**Aim of the task**
At the line that includes "outcome (presented 0x38 0x6765C793FA10079D", begin writing out the entries below exactly, and continue through the last line without adding anything.

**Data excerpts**

-- ==== Sys2Proof/Tests/Slice0.lean ====
section
/-! SUPPORT. The model's own tests. Expected results come from the encodings of 30_encoding.md R61 to
R64 and from the vectors V<n> of 95_test_vectors.md, named in each test. The second half holds, for
every statement of Certificates/Slice0/Obligations.lean that has hypotheses, a witness that meets them
together, and for a statement with several clauses a witness of each at the ends of its range. The
block has no memory, so there is no witness about a store. -/

namespace Sys2Proof.Tests

open Sys2Proof Sys2Proof.Machine

/-! ### Helpers -/

/-- Ports with these scalar operands and limb vectors. -/
def sample (w : Word) (a b c : Dword) (x y : List Limb) : Ports :=
  { cmd := w, opa := a, opb := b, opc := c, lx := x, ly := y }

/-- The state after reset with the sample already taken: what `exec` starts from. -/
def ready (a b c : Dword) (x y : List Limb) : State :=
  { State.reset with ports := sample 0 a b c x y }

/-- The state after reset with one command presented. -/
def presented (w : Word) (a b c : Dword) (x y : List Limb) : State :=
  { State.reset with inputs := [.command (sample w a b c x y)] }

/-- A halted instance, after V66 of 95_test_vectors.md, with these inputs to come. -/
def haltedState (l : List Input) : State :=
  { State.reset with fsr := 0x00042405, inputs := l }

/-- STATUS, RES0, RES1, RES2, RFLAGS, LR and FSR after one step. -/
def outcome (s : State) : Option (List Nat × List Nat × Nat) :=
  match step s with
  | .next t => t.resp.map (fun r =>
      ([r.status.code.toNat, r.res0.toNat, r.res1.toNat, r.res2.toNat, r.rflags.toNat],
        r.lr.map BitVec.toNat, t.fsr.toNat))
  | _ => none

/-- The error the decoder names, if it refuses the word. -/
def decodeError (w : Word) : Option IllegalCause :=
  match decode w with
  | .ok _ => none
  | .error c => some c

/-- The command the decoder reads, if any. -/
def decoded (w : Word) : Option Instr :=
  match decode w with
  | .ok i => some i
  | .error _ => none

/-! ### WellFormed: one ill-formed word for each check -/

/-- OPC 0x00 is unassigned (R64, R65). -/
theorem test_wellformed_refuses_unassigned_opcode :
    opcodeAssigned 0x00000000 = false ∧ wellFormedWord 0x00000000 = false ∧
      decodeError 0x00000000 = some .unassignedOpcode := by decide

/-- RSV bit 9 set on DECODE (R63). -/
theorem test_wellformed_refuses_reserved_bits :
    reservedClear 0x00000201 = false ∧ wellFormedWord 0x00000201 = false ∧
      decodeError 0x00000201 = some .reservedBits := by decide

/-- FMT = 1 on LZC32 (R62; V50). -/
theorem test_wellformed_refuses_fmt_not_allowed :
    formatAllowed 0x00000110 = false ∧ wellFormedWord 0x00000110 = false ∧
      decodeError 0x00000110 = some .fmtNotAllowed := by decide

/-- The order of the checks (60_exceptions.md R245): opcode, then reserved bits, then FMT. -/
theorem test_wellformed_check_order :
    decodeError 0xFFFFFFFF = some .unassignedOpcode ∧
      decodeError 0xFFFFFF10 = some .reservedBits := by decide

/-! ### Decode: every constructor by a word written out from R61 and R64 -/

theorem test_decode_decoder :
    decoded 0b00000000000000000000000_0_00000001 = some (.decode .S) ∧
    decoded 0b00000000000000000000000_1_00000001 = some (.decode .D) ∧
    decoded 0b00000000000000000000000_0_00000010 = some (.normalize .S) ∧
    decoded 0b00000000000000000000000_1_00000010 = some (.normalize .D) := by decide

theorem test_decode_bitwidth :
    decoded 0b00000000000000000000000_0_00010000 = some .lzc32 ∧
    decoded 0b00000000000000000000000_0_00010001 = some .lzc64 ∧
    decoded 0b00000000000000000000000_0_00010010 = some .bitlen32 ∧
    decoded 0b00000000000000000000000_0_00010011 = some .bitlen64 := by decide

theorem test_decode_multilimb :
    decoded 0b00000000000000000000000_0_00100000 = some .mul32x64 ∧
    decoded 0b00000000000000000000000_0_00100001 = some .mul64x64 ∧
    decoded 0b00000000000000000000000_0_00100010 = some .ladd ∧
    decoded 0b00000000000000000000000_0_00100011 = some .lmuls ∧
    decoded 0b00000000000000000000000_0_00100100 = some .lmac10 ∧
    decoded 0b00000000000000000000000_0_00100101 = some .lcmp ∧
    decoded 0b00000000000000000000000_0_00100110 = some .lshl := by decide

theorem test_decode_scaler_tables :
    decoded 0b00000000000000000000000_0_00110000 = some (.pow5rd .S) ∧
    decoded 0b00000000000000000000000_1_00110000 = some (.pow5rd .D) ∧
    decoded 0b00000000000000000000000_0_00110001 = some (.pow5invrd .S) ∧
    decoded 0b00000000000000000000000_1_00110001 = some (.pow5invrd .D) ∧
    decoded 0b00000000000000000000000_0_00110010 = some (.mulpow5 .S) ∧
    decoded 0b00000000000000000000000_1_00110010 = some (.mulpow5 .D) ∧
    decoded 0b00000000000000000000000_0_00110011 = some (.mulpow5inv .S) ∧
    decoded 0b00000000000000000000000_1_00110011 = some (.mulpow5inv .D) := by decide

theorem test_decode_scaler_estimates :
    decoded 0b00000000000000000000000_0_00110100 = some .pow5bits ∧
    decoded 0b00000000000000000000000_0_00110101 = some .log10p2 ∧
    decoded 0b00000000000000000000000_0_00110110 = some .log10p5 ∧
    decoded 0b00000000000000000000000_0_00110111 = some .pow5factor ∧
    decoded 0b00000000000000000000000_0_00111000 = some .multpow5 ∧
    decoded 0b00000000000000000000000_0_00111001 = some .multpow2 := by decide

theorem test_decode_encoder :
    decoded 0b00000000000000000000000_0_01000000 = some (.pack .S) ∧
    decoded 0b00000000000000000000000_1_01000000 = some (.pack .D) ∧
    decoded 0b00000000000000000000000_0_01000001 = some (.roundpack .S) ∧
    decoded 0b00000000000000000000000_1_01000001 = some (.roundpack .D) := by decide

theorem test_decode_system :
    decoded 0b00000000000000000000000_0_01010000 = some .rdfsr := by decide

/-- The assembler's mnemonics (R68): the suffix is required on DECODE and forbidden on LCMP. -/
theorem test_mnemonics :
    instrOfMnemonic "DECODE" (some .D) = some (.decode .D) ∧ instrOfMnemonic "DECODE" none = none ∧
      instrOfMnemonic "LCMP" none = some .lcmp ∧ instrOfMnemonic "LCMP" (some .S) = none := by decide

/-- The text between the braces of a limb literal (R68): blanks around a limb as in the rule's form,
none inside one, and an empty limb is none (log 15, log 18). -/
theorem test_limb_literal :
    readLimbs ['1', ',', ' ', '0', 'x', 'A'] = some [1, 10] ∧ readLimbs ['1', ' ', '2'] = none ∧
      readLimbs ['1', ',', ',', '2'] = none := by decide

/-- The host's two entry points on one row: POW5RD.D with its operands 0. -/
theorem test_decodeTableWord :
    decodeTableWord 32 0x130 = some (.pow5rd .D) ∧ decodeTableWord 32 0x150 = none := by decide

/-! ### One step of each command, from the vectors of 95_test_vectors.md -/

/-- V7. -/
theorem test_decode_negative_infinity :
    outcome (presented 0x1 0xFF800000 0 0 [] []) =
      some ([0, 1, 0xFF, 0, 8], [0,0,0,0], 0) := by decide

/-- V3. -/
theorem test_decode_smallest_subnormal :
    outcome (presented 0x1 1 0 0 [] []) =
      some ([0, 0, 0, 1, 2], [0,0,0,0], 0) := by decide

/-- V20. -/
theorem test_normalize_zero_exponent :
    outcome (presented 0x2 0 0 0 [] []) =
      some ([0, 0, 0xFFFFFFFFFFFFFF6B, 0, 1], [0,0,0,0], 0) := by decide

/-- V29. -/
theorem test_normalize_three :
    outcome (presented 0x102 0x4008000000000000 0 0 [] []) =
      some ([0, 0x18000000000000, 0xFFFFFFFFFFFFFFCD, 0, 4], [0,0,0,0], 0) := by decide

/-- V37. -/
theorem test_lzc32_ignores_high_half :
    outcome (presented 0x10 0xFFFFFFFF00000001 0 0 [] []) =
      some ([0, 0x1F, 0, 0, 0], [0,0,0,0], 0) := by decide

/-- V38. -/
theorem test_lzc64_of_zero :
    outcome (presented 0x11 0 0 0 [] []) =
      some ([0, 0x40, 0, 0, 0], [0,0,0,0], 0) := by decide

/-- V46. -/
theorem test_bitlen32_full :
    outcome (presented 0x12 0xFFFFFFFF 0 0 [] []) =
      some ([0, 0x20, 0, 0, 0], [0,0,0,0], 0) := by decide

/-- V49. -/
theorem test_bitlen64 :
    outcome (presented 0x13 0x1FFFFFFFFFFFFF 0 0 [] []) =
      some ([0, 0x35, 0, 0, 0], [0,0,0,0], 0) := by decide

/-- V51. -/
theorem test_mul32x64_maximum :
    outcome (presented 0x20 0xFFFFFFFF 0xFFFFFFFFFFFFFFFF 0 [] []) =
      some ([0, 0xFFFFFFFF00000001, 0xFFFFFFFE, 0, 0], [0,0,0,0], 0) := by decide

/-- V55. -/
theorem test_mul64x64_maximum :
    outcome (presented 0x21 0xFFFFFFFFFFFFFFFF 0xFFFFFFFFFFFFFFFF 0 [] []) =
      some ([0, 1, 0xFFFFFFFFFFFFFFFE, 0, 0], [0,0,0,0], 0) := by decide

/-- V56. -/
theorem test_ladd_wraps :
    outcome (presented 0x22 0 0 0 [0xFFFFFFFF, 0xFFFFFFFF, 0xFFFFFFFF, 0xFFFFFFFF] [1, 0, 0, 0]) =
      some ([0, 0, 0, 0, 1], [0,0,0,0], 0) := by decide

/-- V57. -/
theorem test_ladd_carries :
    outcome (presented 0x22 0 0 0 [0xFFFFFFFF, 0, 0, 0] [1, 0, 0, 0]) =
      some ([0, 0, 0, 0, 0], [0, 1, 0, 0], 0) := by decide

/-- V61. -/
theorem test_lmuls_overflow :
    outcome (presented 0x23 2 0 0 [0, 0, 0, 0x80000000] []) =
      some ([0, 1, 0, 0, 1], [0,0,0,0], 0) := by decide

/-- V62. -/
theorem test_lmuls_ignores_high_half :
    outcome (presented 0x23 0x1FFFFFFFF 0 0 [3, 0, 0, 0] []) =
      some ([0, 0, 0, 0, 0], [0xFFFFFFFD, 2, 0, 0], 0) := by decide

/-- V64. -/
theorem test_lmac10_carry_out :
    outcome (presented 0x24 9 0 0 [0xFFFFFFFF, 0xFFFFFFFF, 0xFFFFFFFF, 0xFFFFFFFF] []) =
      some ([0, 9, 0, 0, 1], [0xFFFFFFFF, 0xFFFFFFFF, 0xFFFFFFFF, 0xFFFFFFFF], 0) := by decide

/-- V66. -/
theorem test_lmac10_digit_range :
    outcome (presented 0x24 0xA 0 0 [7, 0, 0, 0] []) =
      some ([2, 0, 0, 0, 0], [0,0,0,0], 0x00042405) := by decide

/-- V68. -/
theorem test_lcmp_less :
    outcome (presented 0x25 0 0 0 [0xFFFFFFFF, 0, 0, 0] [0, 1, 0, 0]) =
      some ([0, 0xFFFFFFFFFFFFFFFF, 0, 0, 1], [0,0,0,0], 0) := by decide

/-- V69. -/
theorem test_lcmp_equal :
    outcome (presented 0x25 0 0 0 [1, 2, 3, 4] [1, 2, 3, 4]) =
      some ([0, 0, 0, 0, 2], [0,0,0,0], 0) := by decide

/-- V73. -/
theorem test_lshl_overflow :
    outcome (presented 0x26 0x7F 0 0 [3, 0, 0, 0] []) =
      some ([0, 0, 0, 0, 1], [0, 0, 0, 0x80000000], 0) := by decide

/-- V75. -/
theorem test_lshl_shift_range :
    outcome (presented 0x26 0x80 0 0 [1, 0, 0, 0] []) =
      some ([2, 0, 0, 0, 0], [0,0,0,0], 0x00052605) := by decide

/-- V79. -/
theorem test_pow5rd_first_truncated :
    outcome (presented 0x30 0x1B 0 0 [] []) =
      some ([0, 0x19D971E4FE8401E7, 0, 0, 0], [0,0,0,0], 0) := by decide

/-- V84. -/
theorem test_pow5rd_last_d_entry :
    outcome (presented 0x130 0x145 0 0 [] []) =
      some ([0, 0x278E1316E60A4831, 0x18B40A4EEC437C5, 0, 0], [0,0,0,0], 0) := by decide +kernel

/-- V88. -/
theorem test_pow5invrd_last_s_entry :
    outcome (presented 0x31 0x1E 0 0 [] []) =
      some ([0, 0x51212FFBAF0A7E2, 0, 0, 0], [0,0,0,0], 0) := by decide

/-- V90. -/
theorem test_pow5invrd_d :
    outcome (presented 0x131 1 0 0 [] []) =
      some ([0, 0x3333333333333334, 0x333333333333333, 0, 0], [0,0,0,0], 0) := by decide

/-- V93. -/
theorem test_mulpow5_s_reads_low_half :
    outcome (presented 0x32 0x1FFFFFFFF 0 0x3C [] []) =
      some ([0, 0xFFFFFFFF, 0, 0, 0], [0,0,0,0], 0) := by decide

/-- V97. -/
theorem test_mulpow5_index_before_range :
    outcome (presented 0x32 1 0x2F 0 [] []) =
      some ([2, 0, 0, 0, 0], [0,0,0,0], 0x00023205) := by decide

/-- V98. -/
theorem test_mulpow5inv_s :
    outcome (presented 0x33 0x28 1 0x3D [] []) =
      some ([0, 8, 0, 0, 0], [0,0,0,0], 0) := by decide

/-- V99. -/
theorem test_mulpow5inv_d :
    outcome (presented 0x133 0x3E8 3 0x80 [] []) =
      some ([0, 8, 0, 0, 0], [0,0,0,0], 0) := by decide

/-- V104. -/
theorem test_pow5bits_domain_end :
    outcome (presented 0x34 0xDC8 0 0 [] []) =
      some ([0, 0x2000, 0, 0, 0], [0,0,0,0], 0) := by decide +kernel

/-- V106. -/
theorem test_pow5bits_negative :
    outcome (presented 0x34 0xFFFFFFFFFFFFFFFF 0 0 [] []) =
      some ([2, 0, 0, 0, 0], [0,0,0,0], 0x00063405) := by decide

/-- V110. -/
theorem test_log10p2_domain_end :
    outcome (presented 0x35 0x672 0 0 [] []) =
      some ([0, 0x1F0, 0, 0, 0], [0,0,0,0], 0) := by decide +kernel

/-- V115. -/
theorem test_log10p5_domain_end :
    outcome (presented 0x36 0xA3C 0 0 [] []) =
      some ([0, 0x727, 0, 0, 0], [0,0,0,0], 0) := by decide +kernel

/-- V119. -/
theorem test_pow5factor_largest :
    outcome (presented 0x37 0x6765C793FA10079D 0 0 [] []) =
      some ([0, 0x1B, 0, 0, 0], [0,0,0,0], 0) := by decide

/-- V121. -/
theorem test_pow5factor_zero :
    outcome (presented 0x37 0 0 0 [] []) =
      some ([2, 0, 0, 0, 0], [0,0,0,0], 0x00073705) := by decide

/-- V126. -/
theorem test_multpow5_beyond :
    outcome (presented 0x38 0x6765C793FA10079D 0x1C 0 [] []) =
      some ([0, 0, 0, 0, 0], [0,0,0,0], 0) := by decide

/-- V124. -/
theorem test_multpow5_zero :
    outcome (presented 0x38 0 0x64 0 [] []) =
      some ([0, 1, 0, 0, 0], [0,0,0,0], 0) := by decide

/-- V130. -/
theorem test_multpow2_beyond :
    outcome (presented 0x39 0x8000000000000000 0x40 0 [] []) =
      some ([0, 0, 0, 0, 0], [0,0,0,0], 0) := by decide

/-- V131. -/
theorem test_multpow2_zero :
    outcome (presented 0x39 0 0x3E8 0 [] []) =
      some ([0, 1, 0, 0, 0], [0,0,0,0], 0) := by decide

/-- V134. -/
theorem test_pack_reads_one_sign_bit :
    outcome (presented 0x40 0xFE 0x7F 0 [] []) =
      some ([0, 0x3F800000, 0, 0, 0], [0,0,0,0], 0) := by decide

/-- V136. -/
theorem test_pack_field_range :
    outcome (presented 0x40 0 0 0x800000 [] []) =
      some ([2, 0, 0, 0, 0], [0,0,0,0], 0x00084005) := by decide

/-- V142. -/
theorem test_roundpack_tie_with_sticky :
    outcome (presented 0x41 0x1000001 0 1 [] []) =
      some ([0, 0x4B800001, 0, 0, 1], [0,0,0,0], 0) := by decide

/-- V159. -/
theorem test_roundpack_tie_to_infinity :
    outcome (presented 0x141 0x3FFFFFFFFFFFFF 0x3CA 0 [] []) =
      some ([0, 0x7FF0000000000000, 0, 0, 3], [0,0,0,0], 0) := by decide

/-- V50. -/
theorem test_illegal_word_faults :
    outcome (presented 0x110 1 0 0 [] []) =
      some ([1, 0, 0, 0, 0], [0,0,0,0], 0x00031003) := by decide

**Solution for this exercise**
    outcome (presented 0x38 0x6765C793FA10079D 0x1C 0 [] []) =
      some ([0, 0, 0, 0, 0], [0,0,0,0], 0) := by decide

/-- V124. -/
theorem test_multpow5_zero :
    outcome (presented 0x38 0 0x64 0 [] []) =
      some ([0, 1, 0, 0, 0], [0,0,0,0], 0) := by decide

/-- V130. -/
theorem test_multpow2_beyond :
    outcome (presented 0x39 0x8000000000000000 0x40 0 [] []) =
      some ([0, 0, 0, 0, 0], [0,0,0,0], 0) := by decide

/-- V131. -/
theorem test_multpow2_zero :
    outcome (presented 0x39 0 0x3E8 0 [] []) =
      some ([0, 1, 0, 0, 0], [0,0,0,0], 0) := by decide

/-- V134. -/
theorem test_pack_reads_one_sign_bit :
    outcome (presented 0x40 0xFE 0x7F 0 [] []) =
      some ([0, 0x3F800000, 0, 0, 0], [0,0,0,0], 0) := by decide

/-- V136. -/
theorem test_pack_field_range :
    outcome (presented 0x40 0 0 0x800000 [] []) =
      some ([2, 0, 0, 0, 0], [0,0,0,0], 0x00084005) := by decide

/-- V142. -/
theorem test_roundpack_tie_with_sticky :
    outcome (presented 0x41 0x1000001 0 1 [] []) =
      some ([0, 0x4B800001, 0, 0, 1], [0,0,0,0], 0) := by decide

/-- V159. -/
theorem test_roundpack_tie_to_infinity :
    outcome (presented 0x141 0x3FFFFFFFFFFFFF 0x3CA 0 [] []) =
      some ([0, 0x7FF0000000000000, 0, 0, 3], [0,0,0,0], 0) := by decide

/-- V50. -/
theorem test_illegal_word_faults :
    outcome (presented 0x110 1 0 0 [] []) =
      some ([1, 0, 0, 0, 0], [0,0,0,0], 0x00031003) := by decide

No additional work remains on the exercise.